Monday, May 2, 2011

To Be Both Catholic and American

Something I've debated in my  own head from time to time. Being both Catholic and American just don't gel sometimes. Osama bin Laden's death has brought this to the forefront of my thinking today. I happened to see it come across Twitter last night, and shocked, wanting to verify, I went to They didn't have any information yet, just the banner at the top of the page announcing that the President was giving a late night television announcement. To be honest, I was terrified that there had been another terrorist attack, or some of our troops had taken such heavy losses that he felt he needed to make a special announcement. That maybe all the buzz on Twitter was just buzz created by some other, awful event.

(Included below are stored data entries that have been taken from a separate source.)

/-- R192 with R171, R194, R195, R214: SSEL on a completed frame; a Select with address 0 expects no peripheral data. -/
def Obligations.SselFrameEffect : Prop :=
  ∀ (s : State) (addr : Addr) (e : Nat) (e3 e9 : Entry), s.fb[3]? = some e3 → s.fb[9]? = some e9 →
    encode (.ssel addr e) = .frame (BitVec.ofNat 12 (0x201 + 8 * addr.toNat)) e ∧
      exec (.ssel addr e) s =
      .next { s with
        fb := []
        ctx := { s.ctx with
          expectAsic := decide (addr.toNat ≠ 0), curRegValid := false, runOpen := false
          runCount := if s.ctx.runOpen then 0 else s.ctx.runCount
          runStart := if s.ctx.runOpen then 0 else s.ctx.runStart }
        output := s.output ++ [Record.mk s.frameStart e .ctrlFrame] ++
          (if s.ctx.runOpen then [Record.mk s.ctx.runStart s.ctx.runEnd (.runCount s.ctx.runCount)] else []) ++
          [Record.mk s.frameStart e (.selRst true), Record.mk e3.pos e9.pos (.slaveAddr addr)] }

/-- R193 with R171, R194, R195, R214: SCTL on a completed frame, for either value of RW_READ. -/
def Obligations.SctlFrameEffect : Prop :=
  ∀ (s : State) (sm bw rw : Bool) (reg : RegNum) (e : Nat) (e3 e7 e8 e9 e10 e11 : Entry),
    s.fb[3]? = some e3 → s.fb[7]? = some e7 → s.fb[8]? = some e8 → s.fb[9]? = some e9 → s.fb[10]? = some e10 →
    s.fb[11]? = some e11 →
    encode (.sctl sm bw rw reg e) = .frame (BitVec.ofNat 12 (0x401 + 8 * reg.toNat + 128 * sm.toNat + 256 * bw.toNat + 512 * rw.toNat)) e ∧
      exec (.sctl sm bw rw reg e) s =
      .next { s with
        fb := []
        ctx := { s.ctx with
          expectAsic := decide (rw = s.par.rwRead), curReg := reg, curRegValid := true, runOpen := false
          runCount := if s.ctx.runOpen then 0 else s.ctx.runCount
          runStart := if s.ctx.runOpen then 0 else s.ctx.runStart }
        output := s.output ++ [Record.mk s.frameStart e .ctrlFrame] ++
          (if s.ctx.runOpen then [Record.mk s.ctx.runStart s.ctx.runEnd (.runCount s.ctx.runCount)] else []) ++
          [Record.mk s.frameStart e .sctl, Record.mk e3.pos e7.pos (.regNum reg), Record.mk e7.pos e8.pos (.modeSm sm),
            Record.mk e8.pos e9.pos (.modeBw bw), Record.mk e9.pos e10.pos (.modeRw rw),
            Record.mk e3.pos e11.pos (.modeSummary sm bw rw reg)] }

/-- R172, R210, R212, R213, R215: DATA on a completed frame: the frame's record, the value on the channel of highest
priority, the flag cleared, the run opened or continued. -/
def Obligations.DataFrameEffect : Prop :=
  ∀ (s : State) (v : ByteField) (e : Nat) (e3 e11 : Entry), s.fb[3]? = some e3 → s.fb[11]? = some e11 →
    encode (.data v e) = .frame (BitVec.ofNat 12 (0x003 + 8 * v.toNat)) e ∧
      exec (.data v e) s =
        .next { s with
          fb := [], asicFlag := false
          ctx := { s.ctx with
            runOpen := true, runStart := if s.ctx.runOpen then s.ctx.runStart else s.frameStart, runEnd := e
            runCount := min (s.ctx.runCount + 1) (2 ^ s.par.cntW - 1) }
          output := s.output ++
            [Record.mk s.frameStart e .dataFrame,
              Record.mk e3.pos e11.pos
                (if s.asicFlag = true then .dataAsic v
                else if s.ctx.expectAsic = true ∧ s.opts.showGuess = true then .dataGuess v
                else .dataHost v)] }

/-- R173: NULL emits one marker at the current sample and goes to SEARCH; the buffer, the Control Context and `asic_flag`
are kept. -/
def Obligations.NullFrameEffect : Prop :=
  ∀ (s : State) (e : Nat),
    encode (.null e) = .frame 0 e ∧ exec (.null e) s = .next { s with dec := .search, output := s.output ++ [Record.mk e e .nullFrame] } ∧
      noted (.null e) s = []

/-- R174, R175: UNCLASSIFIED notes A5, emits the raw frame only under `show_debug`, and clears the buffer unless the decoder
is in SEARCH. -/
def Obligations.UnclassifiedFrameEffect : Prop :=
  ∀ (s : State) (raw : FrameWord) (e : Nat),
    encode (.unclassified raw e) = .frame raw e ∧ exec (.unclassified raw e) s =
      .next { s with
        fb := if s.dec = .search then s.fb else []
        output := s.output ++ (if s.opts.showDebug then [Record.mk s.frameStart e (.rawFrame raw)] else []) } ∧
      noted (.unclassified raw e) s = [.unrecognisedPrefix]

/-- R213, R215, R216: what a Data frame does to the run registers, for every CNT_W; the count saturates and never wraps. -/
def Obligations.DataFrameAdvancesRunAndSaturates : Prop :=
  ∀ (s : State) (v : ByteField) (e : Nat), ∃ t, exec (.data v e) s = .next t ∧ t.ctx.runOpen = true ∧ t.ctx.runEnd = e ∧
    t.ctx.runCount = min (s.ctx.runCount + 1) (2 ^ s.par.cntW - 1) ∧
    (s.ctx.runOpen = false → t.ctx.runStart = s.frameStart) ∧ (s.ctx.runOpen = true → t.ctx.runStart = s.ctx.runStart) ∧
    t.ctx.expectAsic = s.ctx.expectAsic ∧ t.ctx.curReg = s.ctx.curReg ∧ t.ctx.curRegValid = s.ctx.curRegValid

/-! ### The Control Context and the options (R40, R41, R43, R176, R194, R217) -/

/-- R194: `expect_asic` after each Control frame, for either value of RW_READ, whatever the buffer holds; every other
instruction but a clock fall that completes a frame leaves it. -/
def Obligations.ExpectAsicWrittenByControlFrames : Prop :=
  (∀ (s t : State) (addr : Addr) (e : Nat), exec (.sreset addr e) s = .next t → t.ctx.expectAsic = false) ∧
    (∀ (s t : State) (e : Nat), exec (.ssel 0 e) s = .next t → t.ctx.expectAsic = false) ∧
    (∀ (s t : State) (addr : Addr) (e : Nat), addr ≠ 0 → exec (.ssel addr e) s = .next t → t.ctx.expectAsic = true) ∧
    (∀ (s t : State) (sm bw rw : Bool) (reg : RegNum) (e : Nat), exec (.sctl sm bw rw reg e) s = .next t →
      (rw = s.par.rwRead → t.ctx.expectAsic = true) ∧ (rw ≠ s.par.rwRead → t.ctx.expectAsic = false)) ∧
    ∀ (i : Instr) (s t : State), exec i s = .next t → t.ctx.expectAsic ≠ s.ctx.expectAsic →
      (∃ addr e, i = .sreset addr e ∨ i = .ssel addr e) ∨ (∃ sm bw rw reg e, i = .sctl sm bw rw reg e) ∨
        ∃ td d dv dir p, i = .evClkFall td d dv dir p ∧ Record.mk s.frameStart p .ctrlFrame ∈ t.output

/-- R176(c): the Control Context is written only when a Control or Data frame completes: a step that changes it emits the
record of one, at the position of its event. -/
def Obligations.ContextWrittenOnlyByControlAndData : Prop :=
  ∀ (s t : State) (ev : Event) (rest : List Event), s.input = ev :: rest → step s = .next t → t.ctx ≠ s.ctx →
    ∃ rs, t.output = s.output ++ rs ∧
      (Record.mk s.frameStart ev.pos .ctrlFrame ∈ rs ∨ Record.mk s.frameStart ev.pos .dataFrame ∈ rs) ∧ t.fb = []

/-- R41, R195: nothing reads `cur_reg` or `cur_reg_valid`: changing them before a step changes nothing else after it. -/
def Obligations.RegisterNumberReadByNothing : Prop :=
  ∀ (s t : State) (reg : RegNum) (valid : Bool), step s = .next t →
    ∃ reg' valid', step { s with ctx := { s.ctx with curReg := reg, curRegValid := valid } } =
      .next { t with ctx := { t.ctx with curReg := reg', curRegValid := valid' } }

/-- R43: the configuration bits are written by no step. That the parameters of R8 stand in State, which R45 does not count as
state, and that no step writes them, is the model's choice (log entries 1, 2). -/
def Obligations.OptionsAndParametersWrittenByNoStep : Prop :=
  ∀ s t : State, step s = .next t → t.opts = s.opts ∧ t.par = s.par

/-- R40: the options change only which records are emitted: two states that differ only in the options and in what was
emitted take steps to states that differ only there. -/
def Obligations.OptionsChangeOnlyRecords : Prop :=
  ∀ (s t : State) (opts : Options) (output : List Record), step s = .next t →
    ∃ output', step { s with opts := opts, output := output } = .next { t with opts := opts, output := output' }

/-- R70, R100: a step's records follow all earlier ones, none of which it changes; there are at most ten, and only an
accepted clock fall emits any. -/
def Obligations.StepAppendsAtMostTenRecords : Prop :=
  ∀ (s t : State), step s = .next t →
    ∃ rs, t.output = s.output ++ rs ∧ rs.length ≤ 10 ∧
      (rs ≠ [] → ∃ ev rest, s.input = ev :: rest ∧ s.cls = .observe ∧ ev.tc = true ∧ ev.clk = false ∧
        s.pulseStart + 2 ≤ ev.pos)

/-- R217(d): no RUN_COUNT record carries a count of 0, on states that keep R51. -/
def Obligations.RunCountRecordNeverZero : Prop :=
  ∀ (s t : State), s.Inv → (∀ r ∈ s.output, r.body ≠ .runCount 0) → step s = .next t →
    ∀ r ∈ t.output, r.body ≠ .runCount 0

/-- R241(e): on states that keep R51, one instruction notes at most one anomaly. -/
def Obligations.AtMostOneAnomalyNoted : Prop :=
  ∀ (i : Instr) (s : State), s.Inv → (noted i s).length ≤ 1

/-! ### The environment (R40, R50, R109, R251, R260, D2) -/

/-- R50, R260: the reset values, after RESET and in `State.reset`; RESET leaves the records already emitted. -/
def Obligations.ResetGivesEveryElementItsValue : Prop :=
  ∀ s t : State, t = s.resetByHost ∨ t = State.reset →
    t.cls = .observe ∧ t.dec = .search ∧ t.fb.length = 0 ∧ t.curBit = false ∧ t.pulseStart = 0 ∧ t.frameStart = 0 ∧
      t.asicFlag = false ∧ t.ctx.expectAsic = false ∧ t.ctx.curRegValid = false ∧ t.ctx.curReg = 0 ∧
      t.ctx.runOpen = false ∧ t.ctx.runCount = 0 ∧ t.ctx.runStart = 0 ∧ t.ctx.runEnd = 0 ∧
      t.opts.showClk = false ∧ t.opts.showBit = false ∧ t.opts.showDebug = false ∧ t.opts.showGuess = false ∧
      s.resetByHost.output = s.output

/-- The model's choice (log entries 1, 2, 3, 17): RESET leaves the parameters and the events not yet taken, which are no elements
of the framer. -/
def Obligations.ResetLeavesParametersAndInput : Prop :=
  ∀ s : State, s.resetByHost.par = s.par ∧ s.resetByHost.input = s.input ∧
    { s.resetByHost with par := State.reset.par, input := [], output := [] } = State.reset

/-- R40, R109, R251: CONFIGURE sets the four bits and nothing else, and CFG lists them with `show_clk` as bit 0. -/
def Obligations.ConfigureSetsOptionsOnly : Prop :=
  ∀ (s : State) (cfg : BitVec 4),
    s.configure (Options.ofWord cfg) = { s with opts := ⟨cfg.getLsbD 0, cfg.getLsbD 1, cfg.getLsbD 2, cfg.getLsbD 3⟩ } ∧
      (Options.ofWord cfg).word = cfg ∧ State.reset.opts.word = 0

/-- D2 with R92: the reference edge detector makes well-formed streams of samples whose positions rise. -/
def Obligations.EdgeDetectorStreamIsWellFormed : Prop :=
  ∀ (dv : Bool) (first : Sample) (samples : List Sample), samples.Pairwise (fun a b => a.pos < b.pos) →
    wellFormedStream first.clk first.data dv (edgeEvents dv first samples) = true

/-! ### Invariants (R51, R217) -/

/-- The machine right after reset has the invariants of R51, the order of positions, the widths and the accounting of
R217(c). -/
def Obligations.ResetHasEveryInvariant : Prop :=
  State.reset.Inv ∧ State.reset.Ordered ∧ State.reset.FitsWidths ∧ State.reset.Accounted ∧ State.reset.startIsFirstPosition

/-- R51 I1, I2, I3, I5: kept by every step, from every state that has them, for every CNT_W of at least 1 (log entry 1). -/
def Obligations.StepKeepsBufferAndRunInvariants : Prop :=
  ∀ s t : State, s.Inv → step s = .next t → t.Inv

/-- R51 I6 with R270: positions that never decrease keep the buffer, an open run and every record emitted in order. -/
def Obligations.StepKeepsPositionOrder : Prop :=
  ∀ s t : State, s.Ordered → step s = .next t → t.Ordered

/-- R217(c): every step keeps the sum of the published counts and the open run's count equal to the Data frames classified,
below saturation. -/
def Obligations.StepKeepsDataFrameAccounting : Prop :=
  ∀ s t : State, s.Accounted → step s = .next t → t.Accounted

/-- R23, R51 I4, with the premise the rules need: where a pulse that fills an empty buffer is the one that marked the frame
start, `frame_start = fb_pos[0]` is kept (log entry 13). -/
def Obligations.FrameStartIsFirstPositionForMarkedPulses : Prop :=
  ∀ s t : State, s.Inv → s.startIsFirstPosition → s.pulseIsMarked → step s = .next t → t.startIsFirstPosition

/-- R51 I4 as the spec states it, for every state a well-formed stream reaches from reset. The operation rules refute it: a
masked clock rise (R133) after a completed frame leaves a stale pulse start for the next bit (log entry 13). -/
def Obligations.FrameStartIsFirstPositionWhenReachable : Prop :=
  ∀ (evs : List Event) (n : Nat) (t : State), wellFormedStream false false false evs = true →
    Host.Core.run Sys2Proof.core n { State.reset with input := evs } = .next t → t.startIsFirstPosition

/-! ### Whole streams (R63, R106, R131, R264; S5 to S7) -/

/-- R106, the round trip: the canonical expansion of a frame word, taken from a state where its first rise is a start
condition, decodes to that frame's operation, performed once at its end, with the twelve positions R106 gives. -/
def Obligations.CanonicalFrameExpansionDecodes : Prop :=
  ∀ (s : State) (prev : Bool) (t : Nat) (w : FrameWord) (dirs : Option FrameWord) (rest : List Event),
    s.cls = .observe → (s.fb = [] ∨ (s.dec = .search ∧ w.getLsbD 0 = true)) →
    s.input = frameEvents prev t w dirs ++ rest →
    Host.Core.run Sys2Proof.core (frameEvents prev t w dirs).length s =
      exec (decodeFrame w (t + 94))
        { s with
          input := rest, curBit := w.getLsbD 11, pulseStart := t + 90, frameStart := t + 2
          dec := .inFrame, fb := (List.range 12).map (fun k => Entry.mk (w.getLsbD k) (t + 8 * k + 2))
          asicFlag := s.asicFlag || (dirs.map (fun d => d.getLsbD 3)).getD false
          output := s.output ++ (List.range 12).flatMap (fun k =>
            (if s.opts.showClk then [Record.mk (t + 8 * k + 2) (t + 8 * k + 6) .clk] else []) ++
            (if s.opts.showBit then
              [Record.mk (t + 8 * k + 2) (t + 8 * k + 6) (.bit (w.getLsbD k))] else [])) }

To be totally truthful, when I heard about bin Laden, I was relieved. Then shocked that they had at last found him. Then proud. Then glad. Then, when seeing some of the people gathering places and actually celebrate, I felt uncomfortable, and had to stop and identify why this predictable reaction would make me uncomfortable.

 I think it's only natural to have mixed emotions about such a huge event. Something that quite frankly, I think needed to happen the way it did. Not one to give props to the president often (he gives himself props often enough, in my opinion), I think it did show some forethought and planning and good handling of the situation. The 24 Navy Seals did attempt to take him alive into custody, he resisted, using his own wife as a shield, which is despicable, and in the end, was killed. He had been brought to justice at that point - and I am glad about that fact. The part I am uncomfortable with is the actual celebrating. Honestly, and I think this is because I am both a Catholic and an American, I am experiencing some culture clash within my own heart.

Because I am an American, and very patriotic, my heart is glad that a monster has been brought to justice. I think the method was just, the mission was just, and it needed to happen. His body was disposed of in a just and proper manner, in accordance with his faith. In my American opinion, perhaps more than he deserved. The burial at sea, where there can be no shrine or pilgrims, was just. I am proud of the way that was handled - it shows Americans understand basic human dignity even for those who showed no mercy for others. This I can wrap my Catholic heart around.

But the dancing in the streets? The chanting and celebrating? It gives me a moment or two of pause. How does this make us better as a nation? I can understand the need to take a moment, even appreciate what the death of Osama bin Laden means - justice. I hope that is what they are celebrating - justice, rather than death. I hope the celebrations would be the same even if he had been captured. I hope it is a sense of relief, rather than joy, that leads people to celebrate. And I hope they understand that he was only one man. There are others more than ready to take up where he left off. There will be calls now to bring our soldiers home. That the war is over, as the leader of Al Qeada is dead. I think this means we are safer. It does not mean we are safe, and for the time being, we may be in even more danger, as his followers have vowed their "revenge", incited even more, I am sure, by the clips of Americans celebrating.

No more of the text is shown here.